* [RECORDS]:
=== Section Start ===

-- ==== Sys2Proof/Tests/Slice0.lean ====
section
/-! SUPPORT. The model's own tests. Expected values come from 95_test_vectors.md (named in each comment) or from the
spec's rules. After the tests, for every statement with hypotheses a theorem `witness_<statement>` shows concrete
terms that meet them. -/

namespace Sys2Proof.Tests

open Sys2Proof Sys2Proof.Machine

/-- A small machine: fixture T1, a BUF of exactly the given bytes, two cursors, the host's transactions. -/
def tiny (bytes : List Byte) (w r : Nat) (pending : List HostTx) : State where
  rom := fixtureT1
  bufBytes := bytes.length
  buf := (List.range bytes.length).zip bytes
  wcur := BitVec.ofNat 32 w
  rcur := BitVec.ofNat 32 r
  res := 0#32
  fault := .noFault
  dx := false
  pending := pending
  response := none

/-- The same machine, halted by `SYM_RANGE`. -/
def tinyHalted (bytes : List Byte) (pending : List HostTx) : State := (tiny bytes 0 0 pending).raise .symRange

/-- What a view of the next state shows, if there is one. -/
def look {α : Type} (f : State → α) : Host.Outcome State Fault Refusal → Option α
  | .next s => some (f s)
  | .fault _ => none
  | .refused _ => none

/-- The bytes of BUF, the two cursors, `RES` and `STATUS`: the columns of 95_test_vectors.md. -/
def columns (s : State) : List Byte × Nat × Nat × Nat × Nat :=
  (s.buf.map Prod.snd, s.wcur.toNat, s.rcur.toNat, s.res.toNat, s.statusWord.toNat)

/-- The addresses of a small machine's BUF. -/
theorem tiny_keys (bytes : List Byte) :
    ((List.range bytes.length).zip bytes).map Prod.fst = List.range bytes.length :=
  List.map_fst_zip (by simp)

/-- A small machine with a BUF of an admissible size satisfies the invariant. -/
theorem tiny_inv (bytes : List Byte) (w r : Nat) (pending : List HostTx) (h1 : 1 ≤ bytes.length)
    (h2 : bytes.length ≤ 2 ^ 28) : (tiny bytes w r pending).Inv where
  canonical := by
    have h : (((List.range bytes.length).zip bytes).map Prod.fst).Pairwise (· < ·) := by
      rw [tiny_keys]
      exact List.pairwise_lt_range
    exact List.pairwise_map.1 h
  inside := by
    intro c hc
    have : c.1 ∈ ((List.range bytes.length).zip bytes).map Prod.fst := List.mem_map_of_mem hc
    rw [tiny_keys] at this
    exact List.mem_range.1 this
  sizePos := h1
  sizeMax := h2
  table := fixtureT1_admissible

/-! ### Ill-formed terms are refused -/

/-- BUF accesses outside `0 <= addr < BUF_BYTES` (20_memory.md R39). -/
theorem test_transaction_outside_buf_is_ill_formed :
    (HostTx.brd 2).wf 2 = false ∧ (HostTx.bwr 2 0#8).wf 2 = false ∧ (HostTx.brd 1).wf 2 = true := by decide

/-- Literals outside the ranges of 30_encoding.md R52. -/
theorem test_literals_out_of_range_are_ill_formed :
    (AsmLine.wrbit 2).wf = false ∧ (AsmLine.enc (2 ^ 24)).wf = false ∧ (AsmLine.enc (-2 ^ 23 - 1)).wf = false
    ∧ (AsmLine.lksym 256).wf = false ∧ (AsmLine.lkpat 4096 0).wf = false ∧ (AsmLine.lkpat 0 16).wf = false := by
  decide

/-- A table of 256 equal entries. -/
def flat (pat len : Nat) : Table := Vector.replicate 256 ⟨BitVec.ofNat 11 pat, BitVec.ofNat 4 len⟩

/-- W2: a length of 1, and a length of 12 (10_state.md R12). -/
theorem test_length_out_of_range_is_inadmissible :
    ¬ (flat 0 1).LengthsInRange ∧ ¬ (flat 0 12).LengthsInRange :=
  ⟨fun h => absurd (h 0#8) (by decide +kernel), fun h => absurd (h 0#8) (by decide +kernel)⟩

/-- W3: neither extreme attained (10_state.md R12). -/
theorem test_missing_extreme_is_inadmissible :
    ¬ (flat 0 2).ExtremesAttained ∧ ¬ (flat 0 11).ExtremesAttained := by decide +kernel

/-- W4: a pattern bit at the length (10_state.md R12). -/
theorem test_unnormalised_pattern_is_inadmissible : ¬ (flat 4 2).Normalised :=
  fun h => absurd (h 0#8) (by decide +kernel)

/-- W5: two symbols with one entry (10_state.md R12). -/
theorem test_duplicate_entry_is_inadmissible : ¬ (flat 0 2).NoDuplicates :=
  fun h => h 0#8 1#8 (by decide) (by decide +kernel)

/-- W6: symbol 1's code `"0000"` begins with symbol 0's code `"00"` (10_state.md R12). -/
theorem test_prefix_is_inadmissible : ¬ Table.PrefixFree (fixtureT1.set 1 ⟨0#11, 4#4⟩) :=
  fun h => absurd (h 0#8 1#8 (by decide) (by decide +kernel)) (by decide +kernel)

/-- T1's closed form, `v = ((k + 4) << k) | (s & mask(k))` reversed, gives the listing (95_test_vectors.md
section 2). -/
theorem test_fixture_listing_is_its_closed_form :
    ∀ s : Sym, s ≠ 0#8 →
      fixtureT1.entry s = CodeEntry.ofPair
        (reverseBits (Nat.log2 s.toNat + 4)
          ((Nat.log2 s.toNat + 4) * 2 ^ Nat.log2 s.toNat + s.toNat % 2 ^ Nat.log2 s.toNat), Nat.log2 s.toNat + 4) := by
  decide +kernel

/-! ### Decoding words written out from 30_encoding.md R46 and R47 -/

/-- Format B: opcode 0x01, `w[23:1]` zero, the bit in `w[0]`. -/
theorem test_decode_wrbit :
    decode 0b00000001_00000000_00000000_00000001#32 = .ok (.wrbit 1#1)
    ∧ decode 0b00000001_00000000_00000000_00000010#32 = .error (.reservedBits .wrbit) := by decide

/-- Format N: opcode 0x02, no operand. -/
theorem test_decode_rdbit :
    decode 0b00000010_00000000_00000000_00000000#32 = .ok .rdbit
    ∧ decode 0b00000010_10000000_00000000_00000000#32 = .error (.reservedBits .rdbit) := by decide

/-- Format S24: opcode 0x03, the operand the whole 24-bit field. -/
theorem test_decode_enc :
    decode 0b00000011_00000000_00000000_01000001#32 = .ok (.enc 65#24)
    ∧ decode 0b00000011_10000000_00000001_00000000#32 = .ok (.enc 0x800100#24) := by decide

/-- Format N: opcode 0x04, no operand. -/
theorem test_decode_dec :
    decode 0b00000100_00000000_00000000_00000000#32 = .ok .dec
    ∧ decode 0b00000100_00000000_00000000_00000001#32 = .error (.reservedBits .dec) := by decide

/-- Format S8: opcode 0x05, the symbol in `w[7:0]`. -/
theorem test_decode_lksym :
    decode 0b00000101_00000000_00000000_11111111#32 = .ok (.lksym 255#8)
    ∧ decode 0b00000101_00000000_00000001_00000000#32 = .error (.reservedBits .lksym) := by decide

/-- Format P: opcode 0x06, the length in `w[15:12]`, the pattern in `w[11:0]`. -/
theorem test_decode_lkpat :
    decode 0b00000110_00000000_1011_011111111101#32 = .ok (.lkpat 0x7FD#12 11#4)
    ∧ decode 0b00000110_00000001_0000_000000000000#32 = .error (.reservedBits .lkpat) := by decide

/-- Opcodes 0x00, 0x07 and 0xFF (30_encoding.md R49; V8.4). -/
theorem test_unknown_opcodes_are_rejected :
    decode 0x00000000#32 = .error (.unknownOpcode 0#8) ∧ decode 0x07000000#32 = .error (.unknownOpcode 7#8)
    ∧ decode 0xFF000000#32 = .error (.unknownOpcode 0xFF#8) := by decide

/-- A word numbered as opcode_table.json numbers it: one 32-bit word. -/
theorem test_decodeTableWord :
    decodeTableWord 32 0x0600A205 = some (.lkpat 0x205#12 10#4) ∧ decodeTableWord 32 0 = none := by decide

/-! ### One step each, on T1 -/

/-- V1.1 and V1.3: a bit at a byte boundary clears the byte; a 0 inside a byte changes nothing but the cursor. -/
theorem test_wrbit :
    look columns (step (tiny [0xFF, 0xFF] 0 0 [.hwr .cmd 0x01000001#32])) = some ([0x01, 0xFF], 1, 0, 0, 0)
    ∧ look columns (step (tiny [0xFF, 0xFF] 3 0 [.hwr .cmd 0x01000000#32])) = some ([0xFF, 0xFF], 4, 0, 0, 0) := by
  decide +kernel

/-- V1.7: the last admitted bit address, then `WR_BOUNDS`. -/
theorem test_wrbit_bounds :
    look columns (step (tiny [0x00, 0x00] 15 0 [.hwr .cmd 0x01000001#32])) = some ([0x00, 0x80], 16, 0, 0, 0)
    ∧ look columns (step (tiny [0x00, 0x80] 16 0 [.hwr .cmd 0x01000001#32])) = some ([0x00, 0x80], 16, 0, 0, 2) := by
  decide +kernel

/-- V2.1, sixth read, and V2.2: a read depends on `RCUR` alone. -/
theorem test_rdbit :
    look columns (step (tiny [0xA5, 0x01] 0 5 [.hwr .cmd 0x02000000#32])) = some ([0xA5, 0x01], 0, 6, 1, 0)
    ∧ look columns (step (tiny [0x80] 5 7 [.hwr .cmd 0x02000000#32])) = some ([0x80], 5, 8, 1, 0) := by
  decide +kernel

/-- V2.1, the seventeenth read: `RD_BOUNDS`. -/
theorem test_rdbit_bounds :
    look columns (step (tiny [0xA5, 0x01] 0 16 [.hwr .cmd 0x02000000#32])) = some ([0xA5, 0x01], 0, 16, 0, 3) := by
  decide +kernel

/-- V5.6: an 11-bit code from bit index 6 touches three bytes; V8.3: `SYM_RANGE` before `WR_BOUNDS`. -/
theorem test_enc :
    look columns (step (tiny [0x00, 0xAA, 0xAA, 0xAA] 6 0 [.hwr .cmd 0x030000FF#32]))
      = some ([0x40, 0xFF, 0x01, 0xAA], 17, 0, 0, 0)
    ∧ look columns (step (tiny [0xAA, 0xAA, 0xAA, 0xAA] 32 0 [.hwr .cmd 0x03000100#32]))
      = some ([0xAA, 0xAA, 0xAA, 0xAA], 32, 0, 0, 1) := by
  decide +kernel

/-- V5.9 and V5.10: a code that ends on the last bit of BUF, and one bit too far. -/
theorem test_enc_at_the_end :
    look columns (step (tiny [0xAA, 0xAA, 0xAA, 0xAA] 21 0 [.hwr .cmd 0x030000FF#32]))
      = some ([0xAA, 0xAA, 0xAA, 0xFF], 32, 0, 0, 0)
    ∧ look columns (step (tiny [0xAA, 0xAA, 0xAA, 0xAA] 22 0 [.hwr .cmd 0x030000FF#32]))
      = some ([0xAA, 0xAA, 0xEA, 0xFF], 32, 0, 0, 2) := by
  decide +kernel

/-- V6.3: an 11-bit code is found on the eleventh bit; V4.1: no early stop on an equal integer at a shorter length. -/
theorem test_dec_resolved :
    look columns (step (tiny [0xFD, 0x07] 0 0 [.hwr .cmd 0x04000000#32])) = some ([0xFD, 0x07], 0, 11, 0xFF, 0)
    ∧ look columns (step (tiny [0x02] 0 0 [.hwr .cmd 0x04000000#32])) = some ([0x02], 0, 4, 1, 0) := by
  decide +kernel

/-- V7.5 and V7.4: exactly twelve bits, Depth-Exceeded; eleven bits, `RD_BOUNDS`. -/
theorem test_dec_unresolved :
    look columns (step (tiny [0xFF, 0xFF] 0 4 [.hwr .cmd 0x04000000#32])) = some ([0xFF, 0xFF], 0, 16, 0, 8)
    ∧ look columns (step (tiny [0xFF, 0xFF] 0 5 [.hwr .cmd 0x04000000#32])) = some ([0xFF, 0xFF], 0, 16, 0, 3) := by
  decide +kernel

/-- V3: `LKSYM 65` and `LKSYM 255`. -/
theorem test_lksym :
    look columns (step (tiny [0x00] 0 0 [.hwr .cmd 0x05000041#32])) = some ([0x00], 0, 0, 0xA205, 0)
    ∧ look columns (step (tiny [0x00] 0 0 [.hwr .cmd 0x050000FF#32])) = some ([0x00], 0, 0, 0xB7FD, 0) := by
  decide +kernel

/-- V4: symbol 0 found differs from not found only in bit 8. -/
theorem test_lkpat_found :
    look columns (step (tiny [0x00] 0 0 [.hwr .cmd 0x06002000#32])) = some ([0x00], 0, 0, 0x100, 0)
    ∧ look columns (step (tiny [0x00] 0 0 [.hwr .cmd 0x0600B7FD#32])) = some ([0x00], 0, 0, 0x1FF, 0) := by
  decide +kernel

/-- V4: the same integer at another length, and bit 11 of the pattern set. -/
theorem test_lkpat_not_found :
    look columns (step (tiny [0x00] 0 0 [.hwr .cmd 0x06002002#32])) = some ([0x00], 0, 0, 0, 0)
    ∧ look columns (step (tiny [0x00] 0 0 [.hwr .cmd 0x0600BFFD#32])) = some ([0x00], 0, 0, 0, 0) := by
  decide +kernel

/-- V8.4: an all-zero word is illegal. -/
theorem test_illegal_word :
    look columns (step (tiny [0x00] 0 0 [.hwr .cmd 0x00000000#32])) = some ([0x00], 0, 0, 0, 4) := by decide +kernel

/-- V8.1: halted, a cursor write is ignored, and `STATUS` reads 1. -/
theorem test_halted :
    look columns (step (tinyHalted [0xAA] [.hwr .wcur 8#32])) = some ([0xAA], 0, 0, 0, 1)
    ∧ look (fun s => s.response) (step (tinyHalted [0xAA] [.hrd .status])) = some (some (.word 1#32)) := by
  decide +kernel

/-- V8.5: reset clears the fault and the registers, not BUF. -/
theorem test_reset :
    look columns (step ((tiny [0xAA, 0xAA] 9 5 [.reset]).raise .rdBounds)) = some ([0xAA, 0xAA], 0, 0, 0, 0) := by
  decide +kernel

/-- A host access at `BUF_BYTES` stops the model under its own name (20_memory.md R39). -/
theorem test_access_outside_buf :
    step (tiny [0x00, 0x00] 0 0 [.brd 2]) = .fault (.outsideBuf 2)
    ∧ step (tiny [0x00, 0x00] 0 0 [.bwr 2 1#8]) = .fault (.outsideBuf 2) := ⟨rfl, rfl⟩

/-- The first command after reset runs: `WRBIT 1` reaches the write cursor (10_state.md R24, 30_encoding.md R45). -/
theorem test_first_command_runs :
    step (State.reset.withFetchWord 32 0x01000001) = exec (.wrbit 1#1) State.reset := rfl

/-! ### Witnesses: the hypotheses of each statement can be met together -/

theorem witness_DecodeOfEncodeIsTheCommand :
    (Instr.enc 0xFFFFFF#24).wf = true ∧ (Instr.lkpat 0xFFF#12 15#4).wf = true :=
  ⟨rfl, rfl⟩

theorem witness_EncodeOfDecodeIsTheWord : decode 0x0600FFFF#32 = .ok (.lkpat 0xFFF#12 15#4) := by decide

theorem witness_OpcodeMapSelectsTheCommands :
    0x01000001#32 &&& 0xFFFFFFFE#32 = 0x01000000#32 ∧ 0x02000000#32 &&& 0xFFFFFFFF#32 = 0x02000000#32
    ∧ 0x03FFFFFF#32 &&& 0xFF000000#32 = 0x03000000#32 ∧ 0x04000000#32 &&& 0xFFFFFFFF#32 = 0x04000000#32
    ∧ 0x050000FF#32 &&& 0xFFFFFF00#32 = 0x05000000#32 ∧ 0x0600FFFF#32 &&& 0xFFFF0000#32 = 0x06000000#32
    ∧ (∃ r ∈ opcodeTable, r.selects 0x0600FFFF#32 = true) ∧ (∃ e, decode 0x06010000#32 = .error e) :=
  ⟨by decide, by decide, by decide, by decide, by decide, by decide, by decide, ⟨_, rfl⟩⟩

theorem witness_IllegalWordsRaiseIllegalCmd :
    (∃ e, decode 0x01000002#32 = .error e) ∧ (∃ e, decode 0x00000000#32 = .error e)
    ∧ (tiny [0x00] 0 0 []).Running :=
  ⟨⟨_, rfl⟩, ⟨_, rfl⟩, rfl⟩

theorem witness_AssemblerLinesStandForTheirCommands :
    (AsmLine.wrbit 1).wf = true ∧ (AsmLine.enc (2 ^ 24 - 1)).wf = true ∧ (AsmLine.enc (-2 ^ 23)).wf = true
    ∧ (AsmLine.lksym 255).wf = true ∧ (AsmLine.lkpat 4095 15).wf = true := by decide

=== Section End ===

* [ASSIGNMENT]: Since only a count is wanted, give the number of lines in the listing that contain the word "model".

* [WRITTEN ANSWER]: 2